These analyses show seven main groups within the Juncaceae: Juncus subg. Agathryon
I. & II., Juncus subg. Juncus I. & II., the genus Luzula, the so called Southern Hemisphere
Clade (SHC) and J. trifidus and J. monanthos. The majority of members of subgenera
Agathryon and Juncus form well-defined clades generally corresponding to the accepted
taxonomic idea based on Buchenau (1890). They are characterized by a pair of floral bracteoles and a cymose inflorescence or absence of bracteoles and racemose inflorescence,
respectively. However, two traditional representatives of the sect. Steirochloa, Juncus
trifidus and J. monanthos, occupy the first derived lineage in the Juncaceae tree as a sister
clade to Juncus, Luzula and the Southern Hemisphere Clade. Atp1 was revealed as the
most diagnostic region within the whole matrix, where Juncus trifidus and J. monanthos
appeared exactly in the same position in the basal-most split (Fig. 1C).

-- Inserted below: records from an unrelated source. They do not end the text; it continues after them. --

-- ==== Sys2Proof/Machine/Policy.lean ====
section
/-!
DEFINITION. The failure policies of functions and the causes that follow the failed-pixel table (R280 to R283).
-/

namespace Sys2Proof.Machine

/-- function.maskable, shed_order and min_flux as written (R69). -/
def fsetWritten (s : State) (f : Nat) : FuncSet := ⟨s.objB (0x2010 + f) 2, s.objN (0x2010 + f) 3, s.objN (0x2010 + f) 4⟩

/-- The settings of function f in force since the last frame launch (R69). -/
def fsetIn (s : State) (f : Nat) : FuncSet := match s.arr.fset[f]? with | some x => x | none => fsetWritten s f

/-- What the policy of a function is judged with: the table, the map, its settings (R281 to R283). -/
structure PolView where
  table : List FailEntry
  ovf : Bool
  map : List Byte
  pol : Nat → PolSet
  maskable : Nat → Bool

/-- Entries of function f under a map (R283, R294). -/
def polEntries (v : PolView) (f : Nat) : List FailEntry := v.table.filter (fun e => mapNib v.map e.x e.y == f)

/-- An entry lies in a critical rectangle (R295). -/
def inCrit (e : FailEntry) (r : Nat) : Bool :=
  let (x0, y0, x1, y1) := (r % 65536, r / 65536 % 65536, r / 4294967296 % 65536, r / 281474976710656 % 65536)
  decide (x0 ≤ e.x) && decide (e.x ≤ x1) && decide (y0 ≤ e.y) && decide (e.y ≤ y1)

/-- The SWITCH_OFF condition of function f (R281, R283). -/
def offCond (v : PolView) (f : Nat) : Bool :=
  let p := v.pol f
  let es := polEntries v f
  decide (1 ≤ f) && bitOf p.policy 1 &&
  (v.ovf || decide (p.limit < es.length) || es.any (fun e => p.crit.any (inCrit e)))

/-- The FALLBACK condition of function f (R282, R283). -/
def fbCond (v : PolView) (f : Nat) : Bool := decide (1 ≤ f) && v.maskable f && (polEntries v f).any (fun e => e.cls == 4)

/-- The view with the settings and the map in force. -/
def viewNow (s : State) : PolView :=
  { table := tableNow s, ovf := s.diag.tableOvf, map := s.arr.map, pol := polIn s, maskable := fun f => (fsetIn s f).maskable }

/-- The causes of the sources that follow the table (R280 to R283). -/
def polCauses (s : State) : State :=
  let v := viewNow s
  let s := setCause 0x51 v.ovf [] s
  let s := setCause 0x52 (v.table.any (fun e => e.cls == 4)) [] s
  let s := setCause 0x53 (v.table.any (fun e => inFootprint s.comp.footRec e.x e.y)) [] s
  ((upTo 16).drop 1).foldl (fun s f =>
    setCause (0x70 + f) (fbCond v f) (leBytes 1 f) (setCause (0x60 + f) (offCond v f) (leBytes 1 f) s)) s

/-- State of function f at a frame launch under a view, from its state before (R282, R283). -/
def polNext (s : State) (v : PolView) (f : Nat) : Nat :=
  let cur := nth s.arr.policy f 0
  if fbCond v f then 3
  else if cur = 3 && bmGet s.saf.latched (0x70 + f) then 3
  else if offCond v f then 2
  else if cur = 2 && bmGet s.saf.latched (0x60 + f) then 2
  else 0

end Sys2Proof.Machine
end

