-- ==== Sys2Proof/Machine/Mgmt.lean ====
section
/-!
DEFINITION. The management subsystem (chapter 17): interrupt controllers, timers, the customer services, CRC units, the
log, boot, the update path and the protected store.
-/

namespace Sys2Proof.Machine

/-! ## Interrupt controllers (R450 to R453) -/

/-- TARGET[i] of a core: its bits of sources 32 i to 32 i + 31 (Table 17.3, R450). -/
def targetReg (c : CoreId) (i : Nat) : Nat := (upTo 32).foldl (fun v j => if irqTarget c (32 * i + j) then v + 2 ^ j else v) 0

/-- The controller of a core. -/
def irqOf (s : State) (c : CoreId) : Irq := match c with | .helm => s.mg.irqH | .purser => s.mg.irqP

/-- Sets the controller of a core. -/
def setIrq (c : CoreId) (q : Irq) (s : State) : State :=
  match c with
  | .helm => { s with mg := { s.mg with irqH := q } }
  | .purser => { s with mg := { s.mg with irqP := q } }

/-- A core has been at work: its mcycle has counted on by the handshakes completed, a free value, and it is not in WFI (R443,
log 202). -/
def coreRan (c : CoreId) (s : State) : State :=
  let s := setIrq c { irqOf s c with wfi := false } s
  { s with mg := { s.mg with mcycle := modNth s.mg.mcycle (coreIdx c) (fun n => (n + Config.handshakes s.free) % 2 ^ 64) } }.tickFree

/-- A source is presented (R450); a PREPARED controller presents no shared one (R432). -/
def irqPresented (q : Irq) (hold : Bool) (i : Nat) : Bool :=
  let p := alook q.prio i 0 % 16
  bmGet q.pend i && bmGet q.en i && decide (0 < p) && decide (q.thr % 16 < p) && !(hold && decide (32 ≤ i))

/-- Of the sources that meet a test the winner: highest priority, then lowest ID (R450). -/
def irqBest (q : Irq) (ok : Nat → Bool) : Option Nat :=
  (upTo 256).foldl (fun best i =>
    if ok i then
      match best with
      | none => some i
      | some b => if alook q.prio b 0 % 16 < alook q.prio i 0 % 16 then some i else best
    else best) none

/-- The winner among the presented sources (R450). -/
def irqWinner (q : Irq) (hold : Bool) : Option Nat := irqBest q (irqPresented q hold)

/-- What the core has written to its controller's registers. -/
def Irq.written (q : Irq) (g : IrqCfg) : Irq := { q with prio := g.prio, en := g.en, thr := g.thr, mod := g.mod }

/-- The source a claim delivers after the core's writes: one that had been presented before a mask write was acknowledged is
delivered although it is masked now (R452). -/
def claimWinner (q : Irq) (cfg : Option IrqCfg) (hold : Bool) : Option Nat :=
  match cfg with
  | none => irqWinner q hold
  | some g =>
    let shown := if g.before then none else irqWinner q hold
    let q := q.written g
    irqBest q (fun i => irqPresented q hold i || shown == some i)

/-- The level sources whose input an event asserts and the end of service releases (log 16). -/
def eventLevels : List Nat := [47, 50, 62, 64]

/-- Customer sources of Table 17.4. -/
def customerSource (i : Nat) : Bool :=
  i = 3 || i = 4 || (32 ≤ i && i ≤ 36) || (38 ≤ i && i ≤ 46) || (52 ≤ i && i ≤ 61)

/-- CLAIM, after what the core has written to the controller's registers. -/
def execClaim (t : Nat) (c : CoreId) (cfg : Option IrqCfg) (s : State) : Host.Outcome State Fault Refusal :=
  act t (fun s =>
    let s := coreRan c s
    let q := irqOf s c
    let hold := prepared s (match c with | .helm => PrepBlock.irqHelm | .purser => PrepBlock.irqPurser)
    let win := claimWinner q cfg hold
    let q := match cfg with | some g => q.written g | none => q
    match win with
    | none => send (.service c 0) (setIrq c q s)
    | some i =>
      let s := setIrq c { q with pend := bmClr q.pend i, svc := bmSet q.svc i } s
      let cust := c = .purser && s.mg.custState = 2 && (afind s.mg.custAttach i).isSome
      let s := if cust then { s with mg := { s.mg with custClaims := i :: s.mg.custClaims } } else s
      send (.service c (i + 2147483648)) s) s

/-- The end of service of a source (R451, R453). -/
def Irq.complete (q : Irq) (i : Nat) : Irq :=
  if !bmGet q.svc i then q
  else
    let full := match q.acc.find? (fun a => a.1 == i) with | some a => decide (alook q.mod i 0 % 256 ≤ a.2.1) | none => false
    let q := { q with svc := bmClr q.svc i, acc := if full then q.acc.filter (fun a => a.1 ≠ i) else q.acc }
    let edge := bmGet q.again i
    let q := { q with again := bmClr q.again i }
    let q := if eventLevels.contains i && !edge then { q with lines := bmClr q.lines i } else q
    if full || edge || bmGet q.lines i then { q with pend := bmSet q.pend i } else q

/-- The firmware of the Purser core is idle: no request is being served, and no source of its own is presented or in service
(R449). -/
def firmwareIdle (s : State) : Bool :=
  s.dict.queue.isEmpty && s.dict.canQueue.isEmpty &&
  (upTo 64).all (fun i => customerSource i || !(irqPresented s.mg.irqP false i || bmGet s.mg.irqP.svc i))

/-- YIELD returns where the firmware is idle again (R449). DEDUCED: it has no result, so what is returned reads 0 (log 204). -/
def yieldBack (s : State) : State :=
  if s.mg.custYield && firmwareIdle s then send (.service .purser 0) { s with mg := { s.mg with custYield := false } } else s

/-- The core goes into WFI: the handler has ended, nothing is in service, and no interrupt that is enabled is pending. DESIGN
CHOICE: no command carries an instruction, so a core counts as waiting from there until it is seen at work (R443, log 202). -/
def intoWfi (c : CoreId) (s : State) : State :=
  let q := irqOf s c
  if q.svc == 0 && q.pend &&& q.en == 0 then setIrq c { q with wfi := true } s else s

/-- COMPLETE. -/
def execComplete (t : Nat) (c : CoreId) (id : Fin 256) (s : State) : Host.Outcome State Fault Refusal :=
  act t (fun s =>
    let s := coreRan c s
    let s := setIrq c ((irqOf s c).complete id.val) s
    intoWfi c (if c = .purser then yieldBack { s with mg := { s.mg with custClaims := s.mg.custClaims.filter (· ≠ id.val) } } else s)) s

/-- The hold-off of a moderated source can be over: timed from the first event accumulated, on TB5 in the core's SLEEP set
(R425, R453; log 176). -/
def holdoffOver (s : State) (c : CoreId) (id : Nat) : Bool :=
  let q := irqOf s c
  bitOf (s.objN (0x2E1A + coreIdx c) 2) 5 &&
  q.acc.any (fun a => a.1 == id && spanOver s a.2.2 (alook q.mod id 0 / 256 % 65536 * 1000000))

/-- MODERATION_HOLDOFF: the moderation timer ends WFI (R443), and the source becomes pending with what has accumulated, or at COMPLETE while in service (R453). -/
def execModerationHoldoff (t : Nat) (c : CoreId) (id : Fin 256) (s : State) : Host.Outcome State Fault Refusal :=
  act t (fun s =>
    let q := irqOf s c
    if holdoffOver s c id.val then
      let q := { q with acc := q.acc.filter (fun a => a.1 ≠ id.val), wfi := false }
      setIrq c (if bmGet q.svc id.val then { q with again := bmSet q.again id.val } else { q with pend := bmSet q.pend id.val }) s
    else s) s

/-- An edge at a core's controller. -/
def irqEdge (c : CoreId) (id : Nat) (s : State) : State := match c with | .helm => irqHelm id s | .purser => irqPurser id s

When the molecular evidence gained from the combined data sets (Fig. 4) is compared
with the established traditional system (Table 1), a few conspicuous features can be
emphasized:
(i) The monophyletic status of the genus Luzula and paraphyletic status of Juncus and
the other genera.
(ii) Subgenus Agathryon partially retained in the traditional circumscription (but see
the case of J. trifidus) with little support for sectional subdivision.
(iii) The southern hemisphere genera (Distichia, Marsippospermum, Oxychloë, Patosia
and Rostkovia), together with a few S. African members of the sect. Graminifolii (and with
some species of other Graminifolii and with all the members of the sect. Juncus studied),
form a clade embedded in the Juncus clade, which is supported also by all separate data
sets.
(iv) The rest of subg. Juncus form a separate clade (but there is an unclear, variable and
not very well supported position of J. capitatus of the sect. Caespitosi).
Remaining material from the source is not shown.